I think we should be cautious of the use AI for all the so-called menial thinking tasks it supposedly frees us from. I’ve seen people in my life use it for meal plans, travel itineraries, career and even moral advice. You could argue these are low-stakes uses, but they signal a willingness to outsource not just tasks, but judgement.

The paradox of right-wing rhetoric promoting ‘free thinking’ and ‘your own research’ while just parroting the same talking point is just as present in AI. It makes you think you’re making life easier, but instead it is actually decreasing your ability to make hard decisions.

We are all exhausted. Late capitalism demands constant self-optimisation, and it’s no wonder people want tools that make life easier. However, this time-saving efficiency mindset mirrors the conservative influencers that promote the importance of strict discipline and manicured, time-optimised routines aimed at squeezing maximum productivity from every day. They push the idea that output and personal growth are morally virtuous. And AI fits perfectly into that narrative, flattening individuality under the guise of self-improvement.

The irony is that with alt-right neoliberal individualism – which encourages you to see yourself less as a person and more of a project – you think only about yourself, while losing everything about yourself that makes you unique.

I can’t help but feel that every question outsourced to AI that could be thought through for yourself becomes a small step towards a gradual withdrawal from the process of living our lives. We no longer trust ourselves to make small decisions. We’re encouraged to believe that algorithms know us better than we know ourselves.

Most of the AI content online that is targeted my way features a smug young man in his bedroom, speaking on behalf of a tech company. He tells me my life is a mess, and I need an AI assistant to make every decision for me. I don’t believe these companies are directly malicious – rather they are just eager to monetise the human impulse to feel less overwhelmed. However, I do think they do so without considering long-term consequences of pushing a belief that thinking for yourself is wasteful, that slowing down is a liability, and that your intuition is an obstacle to efficiency.

The end goal, I feel, might be that the ideal human is an effortless productivity machine. The less you think, the more you can do.

AI promises a freedom from burden, but the more we depend on it, the more we become entangled in a system that thrives on disconnection. Conservative capitalism doesn’t want you to think collectively. It wants you atomised, hyper-productive, and too distracted with individualism to notice the structures holding you in place.

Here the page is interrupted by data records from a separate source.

-- ==== Sys2Proof/Tests/Slice0.lean ====
section
/-! SUPPORT. The model's own tests: for every statement a state and operands that meet its hypotheses, ill-formed commands that
are refused, and single steps with results taken from the manual. -/

namespace Sys2Proof.Tests
open Sys2Proof Sys2Proof.Machine
set_option Elab.async false
set_option linter.unusedSimpArgs false

/-- A small image: port 0 with strand 0 (8 x 4, RAW, one exposure) and layout 0 with stream 0. -/
def img0 : Image :=
  { bankB := false, generation := 1, digest := 7, sequence := 1, spareCount := 4, spareMin := 1, sinkOwner := false,
    defaultLayout := 0, pfInput := 0xFF, pfThreshold := 0,
    ports := [⟨2, 0, 0, true, [0, 255, 255, 255], [0, 0xFFFF, 0xFFFF, 0xFFFF]⟩],
    captures := [⟨0, 1, 255, 255, 0, 0, 0, 0⟩], cardings := [⟨0, 0, 0, 0, 0, 8, 4, 1, 0⟩],
    profiles := [⟨0, 2, 0xFFFF, 4, 1, 8, 4, 0x2C, 1, 0, 100000, 0, 0xFFFF, 0xFFFF, ⟨1, 1000, 256, 4096⟩, 0, 0, [⟨10, 256, 4096⟩]⟩],
    layouts := [⟨0, 7, false, 5, 1, 0, 30, 8, 4, 0, 0, none, [⟨0, 0, 0, [0], 0, 8, 4, 0, 0, 0, 8, 4, 1000⟩]⟩],
    chains := [⟨0, 1, 0, 0, [.cropscale]⟩], mosaics := [⟨2, 2, []⟩], pwls := [], blocks := [], tones := [], transfers := [],
    defects := [], meshes := [], time := TimeCfg.rom, ring := RingCfg.rom, convs := [], inputs := [],
    record := ⟨1, false, 0x04C11DB7, 0, 0, false, false⟩, ply := ⟨2, 4, 100, 0x04C11DB7, 0, 0, false, false⟩, binds := [] }

/-- Power-on, then the registers as `f` sets them. -/
def st (f : Dev → Dev) : State := State.reset.run f

/-- The running state with the small image. -/
def live (d : Dev) : Dev := { d with aon := { d.aon with phase := .running, refclk := true }, img := some img0 }

/-- Every such state meets the invariant. -/
theorem st_inv (f : Dev → Dev) : (st f).Inv := State.run_inv _ _ (by decide)

/-- Accesses of core 0 and of the JTAG port. -/
def byCore : Access := ⟨.core 0, 0, 0⟩
def byJtag : Access := ⟨.jtag, 0, 0⟩

/-- The running state with port 0 as `f` sets it. -/
def port0 (f : Port → Port) (d : Dev) : Dev := (live d).onPort 0 f
theorem port0_at (f : Port → Port) : (st (port0 f)).dev.ports[0] = f Port.reset := by
  simp only [st, port0, State.run_dev, Dev.settle_ports, Dev.onPort, upd_get]
  simp [live, State.reset, Dev.reset]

Conservatism, at its root, needs you to stop thinking for yourself and simultaneously to only think about yourself. And AI is such a powerful tool in allowing you to do both.

It is our responsibility to use AI as a tool for learning, not a shortcut for doing. The stakes are higher than grades or grocery lists. The more we abandon the difficult, time-consuming work of thinking critically and collaboratively, the more vulnerable we become – to authoritarianism, to populism, and to losing what makes us human in the first place.